The goal of many University task forces is to formulate the best possible method of preventing these types of riots from happening. The expectation of celebratory gatherings can be identified through the unwelcome changes adopted by the surrounding U Mass community. These changes, that are recognizable in many cities known for this behavior, include local businesses adding iron gates and closing window service for fear of damage to their property. They also alienate the alumni and university from the community, or sense thereof. The riots also breakdown the civility for the near by residents, adding destruction to the property, in a way that appears to be continual and preexistent. Celebratory riots are synonymous with punk music. The same way Blackboard Jungle distilled an administrative fear in popular culture towards low income high school students, the Ramones made it commercially acceptable to perform acts of chaos. The inclination towards this type of behavior is in the large part an aspect of the youth in society today.
In sum, these films represent the core ideals of their corresponding generations. Today, if one were to think of people rioting in the street to Rock Around the Clock by Bill Haley and the Comets, they might find it too hilarious to take seriously. While, there is still a mild admiration for the Ramones with the contemporary youth, 50’s music is viewed as the music of the elderly; and yet, during their adolescent days Rock Around the Clock was a song that incited riots. Very often these two films take on the responsibility of personifying the exact emotion expressed by the corresponding music. An example of this is in the last sequence of Rock ‘n’ Roll High School where the scene could ideally be labeled as an authentic cinematic interpretation of punk rock culture. The significance of these films lie in their influence on the history of Rock and Roll music, one of the most influential ideologies in American history to date. In western society the impact of Rock ‘n’ Roll music is equal to that of Christ, to understand this, is to put the importance of both of these films into perspective.

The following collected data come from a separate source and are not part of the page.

/-- What a CMRG leaves unchanged, whatever the transport does: DEVADDR, the Facade, which transport is bound, what is
presented next, and every register of the stub's store but the one at the address CMRG writes to; with no override
present, the whole store, the port and the history (R53, R106, R113). -/
def Obligations.CmrgLeavesTheRestUnchanged : Prop :=
  ∀ (d : DevAddr) (o : Overrides) (s t : State), s.phase = .idle → s.facade = none → exec (.cmrg d o) s = .next t →
    t.devaddr = s.devaddr ∧ t.facade = none ∧ t.facadeResult = s.facadeResult ∧ t.binding = s.binding ∧
    t.inputs = s.inputs ∧ t.ovr = o ∧ t.latched = d ∧
    (∀ a, a ≠ addrCfg.toNat → t.store.read a = s.store.read a) ∧
    (o.count = 0 → t.store = s.store ∧ t.call = s.call ∧ t.history = s.history ∧ t.cur = s.cur ∧ t.cand = s.cand)

/-- Under `EchoEqualsWritten` the result of a successful CMRG is a canonical image that decodes to the candidate (R42,
R114). -/
def Obligations.CmrgResultIsCandidateUnderEcho : Prop :=
  ∀ (d : DevAddr) (o : Overrides) (s t : State) (v : Register), s.phase = .idle → s.facade = none →
    exec (.cmrg d o) s = .next t → t.result = some (.reg v) → EchoEqualsWritten t.history →
    canonicalCfg v = true ∧
    ∃ evs, t.history = s.history ++ evs ∧
      ((o.count = 6 ∧ ceq (cdec v) (o.merge blankConfiguration) = true) ∨
       ∃ r, (⟨.rd d 0x01#8, .ok r⟩ : Event) ∈ evs ∧ ceq (cdec v) (o.merge (cdec r)) = true)

/-- With the reference stub and no failure, a CMRG with at least one override leaves `CFGR` holding the old writable fields
with exactly the overridden ones replaced, and no other register of the store changed (R54, R49, R165). With no delay both
calls are answered in the step that presents the command, so nothing can come between them;
SingleWriterPreventsLostUpdates is the claim where something can. -/
def Obligations.CmrgUpdatesStubRegister : Prop :=
  ∀ (d : DevAddr) (o : Overrides) (s : State), s.phase = .idle → s.facade = none → s.binding = .stub →
    s.failScript = [] → s.latency = [] → s.store.wf = true → 1 ≤ o.count →
    ∃ t, exec (.cmrg d o) s = .next t ∧
      t.result = some (.reg (cenc (o.merge (cdec (s.store.read 1))))) ∧
      ceq (cdec (t.store.read 1)) (o.merge (cdec (s.store.read 1))) = true ∧
      ∀ a, a ≠ 1 → t.store.read a = s.store.read a

/-- A transport that never answers: the operation never returns; however long the run, the engine waits, no result stands
(at the ports: log 2) and no event is recorded (of a call not answered: log 16) (R117, U10). -/
def Obligations.CmrgNeverReturnsUnanswered : Prop :=
  ∀ (d : DevAddr) (o : Overrides) (s t : State) (n : Nat), s.phase = .idle → s.facade = none → s.inputs = [] →
    s.binding = .external → s.answers = [] → 1 ≤ o.count → exec (.cmrg d o) s = .next t →
    ∃ u, Sys2Proof.core.run n t = .next u ∧ u.phase ≠ .idle ∧ u.result = none ∧ u.history = s.history

/-- The engine and the function are the same operation: presented to an idle block, a CMRG ends, after some number of
steps and whatever the delays of the calls, with the result and the events that R112's function of the transport's answers
gives (R21, R112). -/
def Obligations.MergeEngineRefinesFunction : Prop :=
  ∀ (d : DevAddr) (o : Overrides) (s : State) (r : Result) (evs : List Event), MachineInv s → s.phase = .idle →
    s.facade = none → s.binding = .external → s.inputs = [.command (encode (.cmrg d o))] → cmrgFunction d o s.answers = some (r, evs) →
    ∃ (n : Nat) (t : State), Sys2Proof.core.run n s = .next t ∧ t.phase = .idle ∧ t.facade = none ∧ t.call = none ∧
      t.result = some r ∧ t.history = s.history ++ evs ∧ t.store = s.store ∧ t.devaddr = s.devaddr

/-- Nothing a previous operation read or wrote influences an operation: two idle states that differ only in what earlier
operations left give the same result, the same phase, the same calls and the same effect on the transport (R20). -/
def Obligations.OperationsKeepNothing : Prop :=
  ∀ (i : Instr) (s : State) (ov : Overrides) (cu ca : Register) (la : DevAddr) (re : Option Result)
    (fr : Option FacadeResult) (hi : List Event) (ep : Nat), s.phase = .idle → s.facade = none →
    ∃ t t' evs,
      exec i s = .next t ∧
      exec i { s with ovr := ov, cur := cu, cand := ca, latched := la, result := re, facadeResult := fr,
                      history := hi, epoch := ep } = .next t' ∧
      t.phase = t'.phase ∧ t.result = t'.result ∧ t.call = t'.call ∧ t.answers = t'.answers ∧ t.latency = t'.latency ∧
      t.store = t'.store ∧ t.failScript = t'.failScript ∧ t.history = s.history ++ evs ∧ t'.history = hi ++ evs

/-- Which operation can fail how: the codec operations never; CMRG never with anything but `NoOpRequested`, and that exactly
when no override is present, or `TransportFailure`, and that only after a call that failed (R143). -/
def Obligations.OperationsFailOnlyAsListed : Prop :=
  ∀ (i : Instr) (s t : State), s.phase = .idle → s.facade = none → exec i s = .next t →
    (t.result = some .noOpRequested → ∃ d o, i = .cmrg d o ∧ o.count = 0) ∧
    (∀ d o, i = .cmrg d o → o.count = 0 → t.result = some .noOpRequested) ∧
    (t.result = some .transportFailure →
      (∃ d o, i = .cmrg d o ∧ 1 ≤ o.count) ∧ ∃ evs e, t.history = s.history ++ evs ∧ e ∈ evs ∧ e.outcome = .fail)

/-- What the codec operations leave unchanged: everything but the result (and the model's counter); no transport call is
issued, no flag exists to be set, no failure is given (R89, R99). -/
def Obligations.CodecOperationsTouchNothingElse : Prop :=
  ∀ (i : Instr) (s : State), s.phase = .idle → s.facade = none → (∀ d o, i ≠ .cmrg d o) →
    ∃ t, exec i s = .next t ∧ t.statusPort = 0b00#2 ∧ t = { s with result := t.result, epoch := t.epoch } ∧
      ∀ a, t.store.read a = s.store.read a

/-- The result word: status in [33:32], the operation's output port in [31:0] with zeros above it (R66, R63); and the ports
themselves, each with the value its operation gave it: status, f_out, reg_out, rec_out, eq_out (R22). Nothing is said of a
port that the last operation does not write: there it holds no defined value (log 2). -/
def Obligations.ResultWordLayout : Prop :=
  ∀ s : State,
    (∀ f, s.result = some (.float f) → s.statusPort = 0b00#2 ∧ s.fOut = f ∧
      s.res.extractLsb' 32 2 = 0b00#2 ∧ s.res.extractLsb' 0 32 = f) ∧
    (∀ r, s.result = some (.reg r) → s.statusPort = 0b00#2 ∧ s.regOut = r ∧
      s.res.extractLsb' 32 2 = 0b00#2 ∧ s.res.extractLsb' 16 16 = 0#16 ∧ s.res.extractLsb' 0 16 = r) ∧
    (∀ c, s.result = some (.cfg c) → s.statusPort = 0b00#2 ∧ s.recOut = packRecord c ∧
      s.res.extractLsb' 32 2 = 0b00#2 ∧ s.res.extractLsb' 16 16 = 0#16 ∧ s.res.extractLsb' 0 16 = packRecord c) ∧
    (∀ b, s.result = some (.eq b) → s.statusPort = 0b00#2 ∧ s.eqOut = (if b then 1#1 else 0#1) ∧
      s.res.extractLsb' 32 2 = 0b00#2 ∧ s.res.extractLsb' 1 31 = 0#31 ∧ s.res.getLsbD 0 = b) ∧
    (s.result = some .noOpRequested → s.statusPort = 0b01#2 ∧ s.res.extractLsb' 32 2 = 0b01#2) ∧
    (s.result = some .transportFailure → s.statusPort = 0b10#2 ∧ s.res.extractLsb' 32 2 = 0b10#2)
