/-- A CMRG in WR_WAIT ends with the write's answer (42_merge_engine.md R107, R111). -/
theorem Flying.ends_write {a : Answer} {q : Request} {n : Nat} (F : Flying s evs (a :: as) x) (hp : x.phase = .wrWait)
    (hc : x.call = some { req := q, left := n }) :
    Ends s (writeResult a) (evs ++ [{ req := q, outcome := a }]) x := by
  refine F.ends_of_delay (by simp [hp]) hc fun y Fy hy _ _ hq => ends_of_ended ?_
  have hw : y.phase = .wrWait := hy.trans hp
  rw [runEngine_write hw, engine_write hw (State.respond_external hq Fy.binding Fy.answers), writeAnswered_eq_complete]
  exact (Fy.answered q).complete rfl _

/-- A CMRG in RD_WAIT ends as the engine does once the read has answered. -/
theorem Flying.ends_read {a : Answer} {q : Request} {n : Nat} {r : Result} {evs' : List Event}
    (F : Flying s evs (a :: as) x) (hp : x.phase = .rdWait) (hc : x.call = some { req := q, left := n })
    (h : ∀ y, Flying s (evs ++ [{ req := q, outcome := a }]) as y → y.call = none → y.ovr = x.ovr →
      y.latched = x.latched → Ends s r evs' (readAnswered a y)) : Ends s r evs' x := by
  refine F.ends_of_delay (by simp [hp]) hc fun y Fy hy ho hl hq => ?_
  have he := runEngine_read (hy.trans hp) (State.respond_external hq Fy.binding Fy.answers)
  obtain ⟨m, t, hm, ht⟩ := h _ (Fy.answered q) rfl ho hl
  exact ⟨m, t, by rw [he]; exact hm, ht⟩

/-- The engine from the acceptance of a CMRG ends as R112's function of the answers says. -/
theorem Flying.ends_cmrgAccept {d : DevAddr} {o : Overrides} {r : Result} {evs' : List Event} (F : Flying s [] as x)
    (hc : x.call = none) (h : CmrgFunctionCase d o as r evs') : Ends s r evs' (cmrgAccept d o x) := by
  cases h with
  | noOp _ h0 =>
    rw [cmrgAccept_none h0]
    exact Flying.ends_complete F.withRegisters (by exact hc) _
  | fastPath a as h6 =>
    rw [cmrgAccept_all h6]
    exact Flying.ends_write (evs := []) (F.withRegisters.issue _) rfl rfl
  | readFails as h0 h6 =>
    rw [cmrgAccept_partial h0 h6]
    refine Flying.ends_read (evs := []) (F.withRegisters.issue _) rfl rfl fun y Fy hy _ _ => ?_
    exact Fy.ends_complete hy _
  | shortCircuit v as h0 h6 he =>
    rw [cmrgAccept_partial h0 h6]
    refine Flying.ends_read (evs := []) (F.withRegisters.issue _) rfl rfl fun y Fy hy (ho : y.ovr = o) _ => ?_
    subst ho
    rw [readAnswered_unchanged he]
    exact Flying.ends_complete Fy.withRegisters (by exact hy) _
  | update v a as h0 h6 he =>
    rw [cmrgAccept_partial h0 h6]
    refine Flying.ends_read (evs := []) (F.withRegisters.issue _) rfl rfl
      fun y Fy hy (ho : y.ovr = o) (hl : y.latched = d) => ?_
    subst ho hl
    rw [readAnswered_changed he]
    exact Flying.ends_write (evs := [_]) (Fy.withRegisters.issue _) rfl rfl

end

/-- Settles O39: from acceptance the engine ends, call by call and whatever the delays, as the function's case says. -/
theorem mergeEngineRefinesFunction : Obligations.MergeEngineRefinesFunction := by
  intro d o s r evs hinv hp hf hb hi h
  have hc : s.call = none := by simpa [Safety.PortCoherent, hp, hf] using hinv.port_coherent
  have F : Flying s [] s.answers { s with inputs := [] } := ⟨rfl, hf, hb, rfl, by simp, rfl, rfl⟩
  obtain ⟨n, t, hn, E⟩ := F.ends_cmrgAccept hc (cmrgFunction_cases h)
  refine ⟨n + 1, t, ?_, E.phase, E.facade, E.call, E.result, E.history, E.store, E.devaddr⟩
  rw [run_succ n (step_cmrg_ready hp hf hi), hn]

end Sys2Proof.Machine
end

section
/-! PROOFS. Nothing an earlier operation left influences an operation: O40. -/

namespace Sys2Proof.Machine
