-- ==== Sys2Proof/Syntax.lean ====
section
/-! DEFINITION. The commands that the block takes, one constructor for each row of the opcode table, and the data they carry. -/

namespace Sys2Proof

/-- An ADC sample as the delay stage of a channel takes it (R293): the code at the pin instant less the whole samples of the delay, and
with a fraction the 8 codes around it that its filter takes, newest first. -/
structure DSamp where
  code : Int
  near : List Int
  deriving DecidableEq, Repr, Inhabited

/-- What a kernel sample is made of: the 8 R ADC samples of the window that are new with it (R297, R300), and an uncorrectable error
of the weight read for it (R314). -/
structure KIn where
  adc : List DSamp
  ecc : Bool
  deriving DecidableEq, Repr, Inhabited

/-- An ADC sample: its code, whether the input was beyond full scale (R249), and whether no earlier window showed it. -/
structure Samp where
  code : Int
  beyond : Bool
  fresh : Bool
  deriving DecidableEq, Repr, Inhabited

/-- What a boundary message says of a grown remote edge (R370): the round of its window and its PAIR, the parity and boundary
flag of the sender's cluster, the sender's growth, and the routing bit of a peel message (R372). -/
structure BEdge where
  rnd : Nat
  pair : Nat
  odd : Bool
  bnd : Bool
  grown : Nat
  route : Bool
  deriving DecidableEq, Repr, Inhabited

/-- A boundary message between decoders (R370, Table 15-4): context, round, shot, replay count, pass, and the grown remote
edges. -/
structure BMsg where
  ctx : Nat
  round : Nat
  shot : Nat
  replay : Nat
  pass : Nat
  peel : Bool
  edges : List BEdge
  deriving DecidableEq, Repr, Inhabited

/-- A read of patch RAM by VERIFY: the yard, and an error of the read, 0 for none, 1 corrected, 2 uncorrectable (R134). -/
structure PatchRead where
  yard : Nat
  ecc : Nat
  deriving DecidableEq, Repr, Inhabited

/-- What a stage of BOOT found: its cause of failure, 0 for none (R622), and the temperature sensors whose self-test failed (R563). -/
structure StageFound where
  cause : Nat
  sens : List Nat
  deriving DecidableEq, Repr, Inhabited
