/-- spec/12_winch_services.md Table 12-8: EMIT_REF [2:2] RO; XFER_DONE [1:1] RO; DOORBELL [0:0] W1S. -/
def WCH_IPEND (x : Nat) : Nat := 0xC10014 + 0x1000 * x
def WCH_IPEND_EMIT_REF : Fld := (2, 1)
def WCH_IPEND_XFER_DONE : Fld := (1, 1)
def WCH_IPEND_DOORBELL : Fld := (0, 1)

/-- spec/12_winch_services.md Table 12-8: CODE [31:16] RO reset 0x0000. -/
def WCH_FAULT (x : Nat) : Nat := 0xC10018 + 0x1000 * x
def WCH_FAULT_CODE : Fld := (16, 16)

/-- spec/12_winch_services.md Table 12-8: PC [16:0] RO. -/
def WCH_FAULT_PC (x : Nat) : Nat := 0xC1001C + 0x1000 * x
def WCH_FAULT_PC_PC : Fld := (0, 17)

/-- spec/12_winch_services.md Table 12-8: QID [17:0] RWL. -/
def WCH_RQID (x : Nat) : Nat := 0xC10020 + 0x1000 * x
def WCH_RQID_QID : Fld := (0, 18)

/-- spec/12_winch_services.md Table 12-8: COUNT [31:0] RC. -/
def WCH_SVC_CNT (x : Nat) : Nat := 0xC10024 + 0x1000 * x

/-- spec/12_winch_services.md Table 12-8: COUNT [31:0] RC. -/
def WCH_CLAMP_CNT (x : Nat) : Nat := 0xC10028 + 0x1000 * x

/-- spec/12_winch_services.md Table 12-8: COUNT [31:0] RC. -/
def WCH_WDROP_CNT (x : Nat) : Nat := 0xC1002C + 0x1000 * x

/-- spec/12_winch_services.md Table 12-8: COUNT [31:0] RC. -/
def WCH_ECC_CNT (x : Nat) : Nat := 0xC10030 + 0x1000 * x

/-- spec/12_winch_services.md Table 12-8: VALUE [63:0] RW. -/
def WCH_REG (x r : Nat) : Nat := 0xC10800 + 0x1000 * x + 0x8 * r

/-- spec/13_crowsnest_furler.md Table 13-7: SHED [16:16] RO; ALLOT [15:0] RO reset image. -/
def CNS_GSTS : Nat := 0x900000
def CNS_GSTS_SHED : Fld := (16, 1)
def CNS_GSTS_ALLOT : Fld := (0, 16)

/-- spec/13_crowsnest_furler.md Table 13-7: ARM [31:31] RW; MODE [29:28] RW reset 0b00; DECM [25:24] RW reset 0b00; D [19:16] RW. -/
def CNS_CTL (c : Nat) : Nat := 0x901000 + 0x100 * c
def CNS_CTL_ARM : Fld := (31, 1)
def CNS_CTL_MODE : Fld := (28, 2)
def CNS_CTL_DECM : Fld := (24, 2)
def CNS_CTL_D : Fld := (16, 4)

/-- spec/13_crowsnest_furler.md Table 13-7: STATUS [31:16] RO reset 0x0000; CSTATE [2:0] RO reset image. -/
def CNS_STS (c : Nat) : Nat := 0x901004 + 0x100 * c
def CNS_STS_STATUS : Fld := (16, 16)
def CNS_STS_CSTATE : Fld := (0, 3)

/-- spec/13_crowsnest_furler.md Table 13-7: KIND [27:24] RW; INDEX [9:0] RW. -/
def CNS_TAP (c : Nat) : Nat := 0x901008 + 0x100 * c
def CNS_TAP_KIND : Fld := (24, 4)
def CNS_TAP_INDEX : Fld := (0, 10)

/-- spec/13_crowsnest_furler.md Table 13-7: SRC [31:29] RW reset 0b000; SLOPE [28:27] RW reset 0b00; COMP [26:26] RW; TSEL [22:16] RW. -/
def CNS_TRIG (c : Nat) : Nat := 0x90100C + 0x100 * c
def CNS_TRIG_SRC : Fld := (29, 3)
def CNS_TRIG_SLOPE : Fld := (27, 2)
def CNS_TRIG_COMP : Fld := (26, 1)
def CNS_TRIG_TSEL : Fld := (16, 7)

/-- spec/13_crowsnest_furler.md Table 13-7: LEVEL [31:16] RW; HYST [15:0] RW. -/
def CNS_LVL (c : Nat) : Nat := 0x901010 + 0x100 * c
def CNS_LVL_LEVEL : Fld := (16, 16)
def CNS_LVL_HYST : Fld := (0, 16)

/-- spec/13_crowsnest_furler.md Table 13-7: COUNT [23:0] RW. -/
def CNS_PRE (c : Nat) : Nat := 0x901014 + 0x100 * c
def CNS_PRE_COUNT : Fld := (0, 24)

/-- spec/13_crowsnest_furler.md Table 13-7: COUNT [23:0] RW. -/
def CNS_POST (c : Nat) : Nat := 0x901018 + 0x100 * c
def CNS_POST_COUNT : Fld := (0, 24)

/-- spec/13_crowsnest_furler.md Table 13-7: PAGE [12:0] RW. -/
def CNS_REGION (c : Nat) : Nat := 0x90101C + 0x100 * c
def CNS_REGION_PAGE : Fld := (0, 13)

/-- spec/13_crowsnest_furler.md Table 13-7: PAGES [13:0] RW. -/
def CNS_PAGES (c : Nat) : Nat := 0x901020 + 0x100 * c
def CNS_PAGES_PAGES : Fld := (0, 14)

/-- spec/13_crowsnest_furler.md Table 13-7: NREC [15:0] RW. -/
def CNS_NREC (c : Nat) : Nat := 0x901024 + 0x100 * c
def CNS_NREC_NREC : Fld := (0, 16)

“Blackboard Jungle.” Wikipedia, The Free Encyclopedia. 9 Apr 2007, 02:29 UTC. Wikimedia Foundation, Inc. 24 Apr 2007 <http://en.wikipedia.org/w/index.php?title=Blackboard_Jungle&oldid=121328222>.
Bourdieu, Pierre. Distinction, Cambridge, MA: Harvard University Press. (1984)
“Into the Blackboard Jungle: Educational Debate and Cultural Change in 1950s America” Golub, Adam Benjamin. The University of Texas, Austin.(2004)
“NCAA Releases The Report Of Sportsmanship And Fan Behavior Summit,” (September
16, 2003). Retrieved January 31, 2005 from http://www.ncaa.org/index1.html.
Sherman, Craig. Take Three: classic Corman film, examined. Arts-Editor July 2001.